Mean follow-up was 3.87 years (± 0.7 years); during this period, 16 deaths were recorded. According to the Cox analysis, the significant covariates retained by the model were PWV and SBP (Table 2). Figure 1 shows the probabilities of all-cause survival as a function of PWV values. Comparisons between survival curves were highly significant with better survival for those with lower PWV.
Table 2.
Proportional Hazards Regression Analysis of All-Cause Mortality
| Parameter | Regression Coefficient | SE | z Value | P |
|---|---|---|---|---|
| PWV | 0.066 | 0.024 | 2.704 | 0.0055 |
| Age | -0.006 | 0.006 | -1.038 | 0.3083 |
| SBP | -0.007 | 0.003 | -2.048 | 0.0406 |
| Glucose | -0.001 | 0.002 | -0.273 | 0.7846 |
| CHD | 0.138 | 0.152 | 0.912 | 0.3620 |
SBP, systolic blood pressure; CHD, coronary heart disease.
Figure 1.
Probabilities of overall survival in study population according to level of PWV divided into tertiles. Comparisons between survival curves were statistically significant (P = 0.047).
Discussion
In the present study, we showed for the first time that PWV predicts all-cause mortaliy in renal transplant patients. We focused our analysis on all-cause mortality since only 16 deaths occurred during the mean follow-up time of 3.8 years. After renal transplantation, cardiovascular complications remain common, but a large number of patients also dies from infectious and tumoural diseases [13]. Therefore, it was unclear, whether PWV would predict mortality in this population. In the present study we could show that PWV predicts mortality in renal transplant patients even during a relatively short follow-up period of 3.8 years. These results are consistent with previous reports showing the strong predictive value of PWV in populations of hypertensives [3,4], patients with end-stage renal disease [5,6], and diabetes mellitus [6,7].

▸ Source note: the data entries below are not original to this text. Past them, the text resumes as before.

-- ==== Sys2Proof/Tests/Slice0.lean ====
section
/-! SUPPORT. Tests of one step each on small states, with expected results from the spec's examples and
vectors (spec/95_test_vectors.md), the ill-formed terms the checks refuse, words written out from the
encoding tables, and a witness for the hypotheses of every statement. -/

namespace Sys2Proof.Tests

open Sys2Proof Sys2Proof.Machine

/-! ## Small states -/

/-- The next state of an instruction, if it has one. -/
def after (i : Instr) (s : State) : Option State :=
  match exec i s with
  | .next t => some t
  | .fault _ => none
  | .refused _ => none

/-- The next state of a step, if it has one. -/
def stepped (s : State) : Option State :=
  match step s with
  | .next t => some t
  | .fault _ => none
  | .refused _ => none

/-- The next state after `k` steps, if there is one. -/
def steppedBy (k : Nat) (s : State) : Option State :=
  match steps k s with
  | .next t => some t
  | .fault _ => none
  | .refused _ => none

/-- The fault of an instruction, if it has one. -/
def stops (i : Instr) (s : State) : Option Fault :=
  match exec i s with
  | .next _ => none
  | .fault f => some f
  | .refused _ => none

/-- Slot 1 as program P4 binds it. -/
def geom1 : Geometry := ⟨0x100, 64, 0x140, 64⟩

/-- The BDT entries of slots 0 and 1, as committed. -/
def bdt : List Host.Cell :=
  [(0, 0x40), (4, 0x80), (7, 0x10), (9, 0x01), (12, 0x40), (13, 0x01), (15, 0x84)]

/-- After `DC_INIT` with slot 1 bound, not connected. -/
def inited : State :=
  { State.powerOn Params.vectors with
    initialized := true, clkOn := true, vdetOn := true, cntr := 0x0002, devStatus := .powered, mem := bdt
    slots := (State.powerOn Params.vectors).slots.set 1 (.bound .generic geom1 .bulk) }

/-- Program P4 after its step 6: attached, EPR[0] = 0x3220, EPR[1] = 0x3001. -/
def ready : State :=
  { inited with
    irqEnabled := true, pinsAf := true, cntr := 0x9C00, bcdr := 0x8000, daddr := 0x0080, devStatus := .default
    eprs := ((Vector.replicate 8 0x0000).set 0 0x3220).set 1 0x3001 }

/-- `ready` with EPR[0] given. -/
def ep0 (w : HalfWord) : State := ready.setEpr 0 w

/-- `ready` with EPR[1] given. -/
def ep1 (w : HalfWord) : State := ready.setEpr 1 w

/-- A dispatch with the given snapshot and no row left. -/
def dispatching (w : HalfWord) (s : State) : State := { s with core := .dispatching w none [] [] }

/-- A setup packet in endpoint 0's receive buffer, reception `nak`. -/
def setupAt (k : SetupPacket) : State := (ep0 0x2A20).setBytes 0x80 k.bytes

/-- GET_DESCRIPTOR(device), wLength 18, without its request code. -/
def devRequest : Request := ⟨0x80, 0x0100, 0, 18⟩

/-- Its packet. -/
def devPacket : SetupPacket := ⟨0x80, 0x06, 0x0100, 0, 18⟩

/-- The test's device descriptor. -/
def dev18 : Descriptor := ⟨1, 0, [0x12, 0x01, 0x00, 0x02, 0x00, 0x00, 0x00, 0x08, 0x83, 0x04, 0x10, 0x57,
  0x00, 0x01, 0x01, 0x02, 0x03, 0x01]⟩

/-- Stage In with the cursor at byte 8. -/
def midTransfer : State := { ready with stage := .dataIn, remaining := 18, cursor := some ⟨dev18, 18, 8⟩ }

/-- Endpoint 0 with reception `nak`, where SETUP is taken only on `valid` (R18). -/
def validOnly : State :=
  { ep0 0x2220 with params := { Params.vectors with setupAccept := .validOnly } }
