-- ==== Sys2Proof/Machine/State.lean ====
section
/-! DEFINITION. The state of the module as plain data, its faults and refusals, and the state right after reset.
A field's docstring names the rule of spec/ that gives it. Every record's default is its value at reset, or at creation
where it does not exist at reset. -/

namespace Sys2Proof.Machine

/-! ### Lane threads -/

/-- A store that waits in the scene store buffer (R151, R152, R212). -/
inductive BufKind where
  /-- ST or CAPST through a capability; `granule` is the capability's 16 bytes with their tag (R157). -/
  | mem (cap : Cap) (granule : Bool)
  /-- STS. -/
  | spad
  deriving DecidableEq, Repr

/-- One entry of the scene store buffer: one store of one lane. `seq` orders stores by issue (R152). -/
structure BufStore where
  seq : Nat
  pc : Word
  kind : BufKind
  /-- Object offset, or scratchpad offset. -/
  off : Nat
  bytes : List Byte
  deriving DecidableEq, Repr

/-- A training event of the stride prefetcher (R284). -/
structure Training where
  seq : Nat
  pc : Word
  cap : Cap
  off : Nat
  deriving DecidableEq, Repr

/-- A scene: entry PC, live-ins, budget, snapshot and what waits for its commit (R209, R210, R284, R366). -/
structure Scene where
  entry : Word := 0
  liveV : BitVec 128 := 0
  liveK : Word := 0
  budget : Nat := 16
  /-- Stores counted against the budget (R213). -/
  count : Nat := 0
  snapP : BitVec 7 := 0
  snapTstat : Word := 0
  snapSr : Word := 1
  snapStack : List Word := []
  stores : List BufStore := []
  /-- Renewals as capability and tile (R366). -/
  renewals : List (Cap × Nat) := []
  training : List Training := []
  deriving DecidableEq, Repr

/-- A page: function, object, and the offset of the page's first byte. -/
structure PageKey where
  fn : Nat
  oid : Nat
  off : Nat
  deriving DecidableEq, Repr

/-- Why a lane thread does not issue (R149, R172, R173, R195, R140, R395). -/
inductive Wait where
  /-- It may issue. -/
  | ready
  /-- In WAIT, for counter `w` to fall to `m`; `next` is the next instruction. -/
  | counter (w m : Nat) (next : Word)
  /-- In BWAIT on an ensemble, a parity and a scope. -/
  | barrier (ens : Nat) (odd : Bool) (scope : Nat) (next : Word)
  /-- It has reached a gathering instruction. -/
  | gather
  /-- In ORDY, for the ranges of its core and the loads of its cluster that it noted (R315). -/
  | ordy (ranges loads : List Nat) (next : Word)
  /-- For the response of a home access. -/
  | response
  /-- In an atomic or queue operation on a peer module's line, not yet performed; `next` is the next instruction (R139, R230). -/
  | remote (next : Word)
  /-- In QDEQ with too few entries, with the lanes of the cast that execute it together, as a bit mask. -/
  | qdeq (group : Nat)
  /-- In DQPOP with no visible entry. -/
  | dqpop
  /-- In a translation restart: the scene is aborted and the page is awaited. -/
  | page (key : PageKey)
  /-- As `page`, the host having refused the page (R140). -/
  | refused (key : PageKey)
  deriving DecidableEq, Repr

/-- What a pending producer wrote (R53). -/
inductive Slot where
  | v (n : Nat)
  | p (n : Nat)
  deriving DecidableEq, Repr

/-- A producer of fixed latency whose consumers may still come too early (R53, R54). -/
structure Producer where
  slot : Slot
  old : Word
  /-- Issue steps left until a read is correct. -/
  left : Nat
  pc : Word
  deriving DecidableEq, Repr

/-- The kind of a performed access, as a watchpoint and FREC name it (R219, R395). -/
inductive AccessKind where
  | read | write | atomic
  deriving DecidableEq, Repr

/-- An access that a lane has performed (R395). -/
structure Performed where
  oid : Nat
  off : Nat
  size : Nat
  kind : AccessKind
  value : Word
  pc : Word
  deriving DecidableEq, Repr

/-- A lane thread (R14, R169). Vector registers read 0 where none is listed. -/
structure Thread where
  live : Bool := true
  pc : Word := 0
  v : Store Word := []
  p : BitVec 7 := 0
  /-- Wait counters w0–w7 (R148). -/
  w : Store Nat := []
  /-- The return stack, newest entry first (R171). -/
  stack : List Word := []
  tstat : Word := 0
  srstate : Word := 1
  frec : BitVec 128 := 0
  faddr : DWord := 0
  /-- The handler bit (R220). -/
  inh : Bool := false
  /-- The exhaustion pending bit (R218). -/
  exh : Bool := false
  scene : Scene := {}
  wait : Wait := .ready
  producers : List Producer := []
  /-- The count of ICINV marks at the last scene boundary (R226). -/
  codeEpoch : Nat := 0
  /-- The accesses of its last instruction that meet a watchpoint, oldest first: the thread is stopped until the predicate has
ended for each (R395). -/
  performed : List Performed := []
  /-- The clk of its die when it was filed in its bin (R177). -/
  filed : Nat := 0
  /-- The clk of its die until which the stall count of its last instruction keeps it (R52). -/
  rest : Nat := 0
  /-- What holds its next instruction, as a reason code of R394: 0 nothing, 2 an interlock, 3 a load that misses L2, 9 a range, 10 a
  full table. -/
  stalled : Nat := 0
  /-- The line of that load. -/
  missed : Nat := 0
  /-- Its next instruction, a commit point, has committed its scene and waits to be performed: it commits no second time (R211, R298,
R349). -/
  committed : Bool := false
  /-- A page the host has refused: the restarted access to it takes the bounds fault (R140). -/
  denied : Option PageKey := none
  /-- The release-FIFO marker a release of this thread awaits (R159). -/
  marker : Option Nat := none
  /-- Values returned to the thread so far while recording or replaying (R396). -/
  logged : Nat := 0
  deriving DecidableEq, Repr

/-- A cast on a core (R14, R170). -/
structure Cast where
  part : Nat := 0
  k : Store Word := []
  a : Store Cap := []
  /-- E0–E3 (R192). -/
  ens : List (BitVec 9) := [0, 0, 0, 0]
  /-- Decision-queue read pointer: the entries pushed before this position are behind it (R187). -/
  dqPtr : Nat := 0
  threads : List Thread := []
  deriving DecidableEq, Repr

/-! ### Partitions -/

/-- A bin (R177). Its age is the wait of its oldest thread. -/
structure Bin where
  key : Word
  threads : List (Nat × Nat)
  deriving DecidableEq, Repr

/-- A vector partition: active and pending casts with a clk count each, bins, drawn groups, swaps and the stall
histogram (R177–R180, R394). -/
structure Partition where
  /-- Active casts in entry order, each with the clk of its entry. -/
  active : List (Nat × Nat) := []
  /-- Pending casts, oldest first, each with the clk since when it could issue. -/
  pending : List (Nat × Nat) := []
  /-- Casts in a swap, with the clk at which it ends. -/
  swapping : List (Nat × Nat) := []
  /-- Pending casts that are due (R180). -/
  due : List Nat := []
  /-- Bins by number, 0 to 31. -/
  bins : Store Bin := []
  /-- Groups drawn from bins that still issue together. -/
  drawn : List (List (Nat × Nat)) := []
  /-- Threads taken out of their bins when their cast left the active set. -/
  unfiled : List (Nat × Nat) := []
  /-- Counters 0–9, 64 bits. -/
  eligible : Store Nat := []
  /-- Reason counters 0–12, 32 bits. -/
  reasons : Store Nat := []
  deriving DecidableEq, Repr

/-! ### The cue thread -/

/-- What a fault reports (R217, R219). -/
structure FaultInfo where
  code : Nat
  info : Word := 0
  opcode : Nat := 0
  /-- 0 none, 1 read, 2 write, 3 fetch or execute. -/
  acc : Nat := 0
  cwide : Bool := false
  half : Bool := false
  faddr : DWord := 0
  deriving DecidableEq, Repr

/-- The condition of a predicted BRC: its value, or the buffered command that will give it (R183). -/
inductive Cond where
  | known (x : DWord)
  | fromCommand (command : Nat)
  deriving DecidableEq, Repr

/-- A predicted BRC with its checkpoint (R183, R185, R282). -/
structure Checkpoint where
  id : Nat
  pc : Word
  cond : Cond
  /-- Branch when the condition is zero. -/
  onZero : Bool
  predicted : Bool
  index : Nat
  /-- The taken target, exact. -/
  target : Int
  next : Word
  c : Store DWord
  pend : Store Nat
  dqTail : Nat
  /-- Values returned to the thread before it (R396). -/
  logged : Nat
  deriving DecidableEq, Repr

/-- A command in the command buffer, with the operand values it took at issue (R184), and what the thread held at its
issue, to which a pre-emption that finds it not performed goes back (R186). -/
structure Command where
  id : Nat
  pc : Word
  instr : Instr
  a : DWord
  b : DWord
  c : DWord
  regs : Store DWord
  pend : Store Nat
  dqTail : Nat
  logged : Nat
  deriving DecidableEq, Repr

/-- The cue thread of a core (R182–R186). -/
structure Cue where
  pc : Word := 0
  c : Store DWord := []
  /-- Its own wait counter (R148). -/
  counter : Nat := 0
  /-- Unresolved BRCs, oldest first. -/
  checks : List Checkpoint := []
  /-- Buffered commands, oldest first. -/
  buf : List Command := []
  /-- Registers that await a buffered command, with that command's number. -/
  pend : Store Nat := []
  /-- A fault met on a path not yet resolved (R47). -/
  parked : Option FaultInfo := none
  /-- Instructions issued beyond the oldest unresolved BRC. -/
  beyond : Nat := 0
  /-- The release-FIFO marker that the oldest command awaits. -/
  marker : Option Nat := none
  /-- The oldest command waits for the response of a home access. -/
  response : Bool := false
  /-- The page that the oldest command or the next instruction awaits. -/
  page : Option PageKey := none
  denied : Option PageKey := none
  codeEpoch : Nat := 0
  logged : Nat := 0
  /-- What the bank held before BRCs that have resolved while an older command is not performed, newest first: the BRC's number, its
  index, its counter and HIST (R186, R299). -/
  trained : List (Nat × Nat × Nat × Word) := []
  deriving DecidableEq, Repr

/-- An entry of the decision queue (R187, R188). -/
structure DqEntry where
  /-- Its position in the order of pushes. -/
  pos : Nat
  value : DWord
  targets : NSet
  /-- Numbers of the BRCs and WAITs that hold it. -/
  holds : NSet
  /-- The clk of its push (R190). -/
  pushed : Nat
  deriving DecidableEq, Repr

/-! ### Caches and ports -/

/-- An L1 line (R144, R237, R286). -/
structure L1Line where
  line : Nat
  data : LineData
  /-- Bytes the core has written and not written back (R237, R398). -/
  dirty : BitVec 64
  tags : BitVec 4
  poison : Bool
  /-- The reliability class of the object the line belongs to. -/
  cls : Nat
  rrv : Nat
  ctx : Nat
  sig : Nat
  reuse : Bool
  /-- The line's way in its set. -/
  way : Nat
  deriving DecidableEq, Repr

/-- An L2 line (R146, R287). A line without a signature has `sig` none. -/
structure L2Line where
  line : Nat
  data : LineData
  tags : BitVec 4
  dirty : Bool
  rrv : Nat
  ctx : Nat
  sig : Option Nat
  reuse : Bool
  way : Nat
  deriving DecidableEq, Repr

/-- A request of a core for a line that is on its way: an open miss of L1 (R144, R168), or a request that no later one shares. -/
structure Miss where
  line : Nat
  ctx : Nat
  sig : Nat
  opened : Nat
  /-- Requests that joined it. -/
  joined : Nat
  /-- Later requests, which wait for its fill. -/
  late : Nat := 0
  /-- It misses the home's L2 too (R179, R272). -/
  far : Bool := false
  /-- It holds one of the core's 64 miss-status entries (R144). -/
  entry : Bool := true
  /-- Later requests for the line take its fill (R144, R238). -/
  share : Bool := true
  /-- The bytes, tags and poison of its fill. -/
  data : LineData := 0
  tags : BitVec 4 := 0
  poison : Bool := false
  deriving DecidableEq, Repr

/-- An entry of the release FIFO: a line, or the marker of a release (R145, R159). -/
inductive FifoEntry where
  | line (line : Nat)
  | marker (id : Nat)
  deriving DecidableEq, Repr
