/-- Are the write-backs that the invalidation of an ACQ has sent applied (R398)? -/
def acquired (s : State) (core scope : Nat) : Bool :=
  narrowScope scope || !(s.homeWrites.any fun w => w.core == core && w.stamp.isNone && !w.applied)

/-- Are all of the core's home writes and write-backs applied (R159, R241)? -/
def drained (s : State) (core : Nat) : Bool := !(s.homeWrites.any fun w => w.core == core && !w.applied)

/-- The outcome of a release: done, or waiting on its marker. -/
structure ReleaseStep where
  state : State
  finished : Bool
  marker : Option Nat

/-- A release of a scope (R159): thread, cast and core scope complete at the commit; wider ones place a marker and complete
when the FIFO has drained to it and the write-backs are applied; system scope also writes far lines through. -/
def release (s : State) (core scope : Nat) (marker : Option Nat) : ReleaseStep :=
  if narrowScope scope then ⟨s, true, none⟩
  else
    let finish (s : State) : ReleaseStep :=
      ⟨modViews (if scope = 6 then writeThrough s else s) core (publishViews core), true, none⟩
    match marker with
    | some id =>
      if (getCore s core).fifo.contains (.marker id) || !drained s core then ⟨s, false, some id⟩ else finish s
    | none =>
      if (getCore s core).fifo.isEmpty && drained s core then finish s
      else
        let (id, s1) := takeFresh s
        ⟨pushFifo s1 core (.marker id), false, some id⟩

end Sys2Proof.Machine
end

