-- ==== Sys2Proof/Machine/AccessChecks.lean ====
section
/-! DEFINITION. Access (R129 to R131, R140, R353, R357, R360, R368): the checks of an access through a capability, in their
order, and translation with restarts. -/

namespace Sys2Proof.Machine

/-! ### Access (R131) -/

/-- What an access check gives. -/
inductive Acc (α : Type) where
  | ok (s : State) (x : α)
  | fault (f : FaultInfo)
  /-- The scene restarts when the page is valid (R140). -/
  | page (s : State) (k : PageKey)
  /-- The machine stops. -/
  | stop (f : Fault)

/-- Who makes an access and as what: the capability register that INFO names, the kind that ACC names, the opcode. -/
structure Via where
  reg : Nat
  acc : Nat
  opcode : Nat
  cwide : Bool := false
  half : Bool := false
  deriving DecidableEq, Repr

/-- A memory fault through a capability (R217, R219, R130). -/
def memFault (v : Via) (code : Nat) (c : Cap) (e : Int) (extra : Nat := 0) : FaultInfo :=
  { code, info := BitVec.ofNat 32 (v.reg + extra), opcode := v.opcode, acc := v.acc, cwide := v.cwide, half := v.half,
    faddr := BitVec.ofNat 64 (oidOff (capOid c) (wrap e 40)) }

/-- The sizes whose accesses are aligned naturally (R131). -/
def naturalSize (n : Nat) : Bool := n == 1 || n == 2 || n == 4 || n == 8 || n == 16

/-- The checks of R131 that precede translation: bounds, alignment, the object, the rights. -/
def boundsFail (s : State) (fn : Nat) (c : Cap) (e : Int) (n : Nat) (natural : Bool) : Bool :=
  let o := getObject s fn (capOid c)
  decide (e < capLower c ∨ e + n > capUpper c)
    || (natural && naturalSize n && e % (n : Int) ≠ 0)
    || !objValid o || decide (e + n > objSize o)

/-- The exact object offset of an access (R130). DEDUCED, log 41. -/
def effective (c : Cap) (off : Int) : Int := (capLower c : Int) + off

/-- Access up to translation: bounds, then every right of the list (R131). -/
def checkCap (s : State) (fn : Nat) (v : Via) (c : Cap) (off : Int) (n : Nat) (natural : Bool) (rights : List Nat) :
    Option FaultInfo :=
  let e := effective c off
  if boundsFail s fn c e n natural then some (memFault v 0x02 c e)
  else if !(rights.all (capHas c)) then some (memFault v 0x03 c e)
  else none

/-- The class that an access meets at its object (R129): host memory holds Bare data only (R353). -/
def classFail (c : Cap) (tier cls : Nat) : Bool := !classLegal (capLc c) cls || (tier == 2 && cls != 0)

/-- A page of an object that is not valid: a restart, or the bounds fault once the host has refused it (R140). -/
def missingPage {α : Type} (s : State) (fn ctx : Nat) (v : Via) (c : Cap) (e : Int) (denied : Option PageKey) (o : Nat)
    (p : PageState) : Acc α :=
  let k := pageKeyOf s fn (capOid c) o
  match p with
  | .nowhere => .stop .noSuchAddress
  | .migrating => .page s k
  | _ => if denied = some k then .fault (memFault v 0x02 c e) else .page (raisePage s k ctx) k

/-- Translate the first byte of an access of a thread and check its class (R131, R140). `denied` is the page the host has
refused to the thread. -/
def translateAccess (s : State) (core fn ctx : Nat) (v : Via) (c : Cap) (off : Int) (denied : Option PageKey) :
    Acc TlbEntry :=
  let e := effective c off
  let o := e.toNat
  match translate s core fn ctx (capOid c) o with
  | (.valid p, s1) => if classFail c p.tier p.cls then .fault (memFault v 0x04 c e) else .ok s1 p
  | (p, s1) => missingPage s1 fn ctx v c e denied o p

/-- Does the access go through a Fugitive capability to a Fugitive object (R361)? -/
def isFug (s : State) (fn : Nat) (c : Cap) : Bool :=
  let o := getObject s fn (capOid c)
  capLc c == 3 && objClass o == 3 && objValid o

/-- Access (R131) of `n` bytes of the element view, for the instructions that accept a Fugitive capability (R359, R360):
bounds with the header and its NTILE, rights, translation, class. The bookkeeping it reads is checked (R354). -/
def accessFug (s : State) (core fn ctx : Nat) (v : Via) (c : Cap) (off : Int) (n : Nat) (rights : List Nat)
    (denied : Option PageKey) : Acc FugHdr :=
  let q : Port := { fn, ctx, core := some core }
  let e := effective c off
  let oid := capOid c
  if decide (e < capLower c ∨ e + n > capUpper c) || (naturalSize n && e % (n : Int) ≠ 0) then .fault (memFault v 0x02 c e)
  else
    match firstMissing s q oid (fugHeaderOffsets s q oid) with
    | some (o, p) => missingPage s fn ctx v c e denied o p
    | none =>
      match fugHeader s q oid with
      | none => .fault (memFault v 0x02 c e)
      | some f =>
        let tile := e.toNat / 512
        if e + n > 512 * f.ntile then .fault (memFault v 0x02 c e)
        else if !(rights.all (capHas c)) then .fault (memFault v 0x03 c e)
        else
          match firstMissing s q oid (fugTileOffsets s q oid f tile (e.toNat / 64 % 8)) with
          | some (o, p) => missingPage s fn ctx v c e denied o p
          | none =>
            if objTier (getObject s fn oid) = 2 then .fault (memFault v 0x04 c e)
            else .ok (readBooks (spendPort s q) q oid f tile 1) f

/-- Access (R131) for an access within one page, by the instructions that do not accept a Fugitive capability (R368). -/
def accessOne (s : State) (core fn ctx : Nat) (v : Via) (c : Cap) (off : Int) (n : Nat) (rights : List Nat)
    (denied : Option PageKey) : Acc TlbEntry :=
  if isFug s fn c then
    match accessFug s core fn ctx v c off n rights denied with
    | .ok _ _ => .fault (memFault v 0x04 c (effective c off))
    | .fault f => .fault f
    | .page s' k => .page s' k
    | .stop f => .stop f
  else
    match checkCap s fn v c off n true rights with
    | some f => .fault f
    | none => translateAccess s core fn ctx v c off denied

/-- Is a region's header, whose pages are all valid, itself not valid (R360)? -/
def headerInvalid (s : State) (q : Port) (oid : Nat) : Bool :=
  (firstMissing s q oid (fugHeaderOffsets s q oid)).isNone && (fugHeader s q oid).isNone

/-- The checks that the copy engine's instructions make at issue (R141, R158): R131 without translation, which its port
makes later, and the class of the object, then the rights that the instruction adds. Through a Fugitive capability a header
that is not valid raises the bounds fault (R360), any other the class fault (R368); a header whose page is missing counts as
valid (DESIGN CHOICE, log 65). -/
def checkEngine (s : State) (core fn ctx : Nat) (v : Via) (c : Cap) (off : Int) (n : Nat) (rights extra : List Nat) :
    Option FaultInfo :=
  let e := effective c off
  let q : Port := { fn, ctx, core := some core }
  if isFug s fn c && headerInvalid s q (capOid c) then
    some (memFault v 0x02 c e)
  else
    match checkCap s fn v c off n false rights with
    | some f => some f
    | none =>
      let o := getObject s fn (capOid c)
      if classFail c (objTier o) (objClass o) then some (memFault v 0x04 c e)
      else if !(extra.all (capHas c)) then some (memFault v 0x03 c e)
      else if capLc c = 3 then some (memFault v 0x04 c e)
      else none

/-- The class rule of loads (R357): a region that ranks below KCLASS raises the class fault, unless the accept field admits its
rank. -/
def kclassFail (kclass accept cls : Nat) : Bool :=
  classRank cls < classRank kclass &&
    (match accept with
      | 1 => decide (classRank cls < 1)
      | 2 => false
      | _ => true)

end Sys2Proof.Machine
end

Hemodynamically, stiffening of the aortic tree results in characteristic changes of the blood pressure pattern [2]. Aortic stiffening leads to a rise of systolic and a fall of diastolic blood pressure resulting in a widening of the pulse pressure. Results from our study are consistent with such hemodynamic concept in that subjects with higher PWV also exhibited higher systolic blood pressure and pulse pressures as a consequence of arterial stiffening.
Several other studies have investigated stiffness markers in renal transplant patients. Bahous et al. followed up 106 transplant subjects, and found that tobacco consumption and acute renal rejection influence aortic stiffness as measured by PWV [14]. Two other studies have investigated the effect of renal transplantation on arterial stiffness, and demonstrated that renal transplantation improved PWV and augmentation index in subjects who underwent renal transplantation [15,16]. Recently, Schwenger et al. showed in a cohort of 76 kidney allograft patients that PWV, pulse pressure, and intima-media-thickness are independent determinants of the resistance index, a strong predictor of kidney allograft survival [17]. Our data on 330 renal transplant recipients extend these associations between stiffness markers, cardiovascular risk factors and renal disease to the predictive value of stiffness markes in this patient population.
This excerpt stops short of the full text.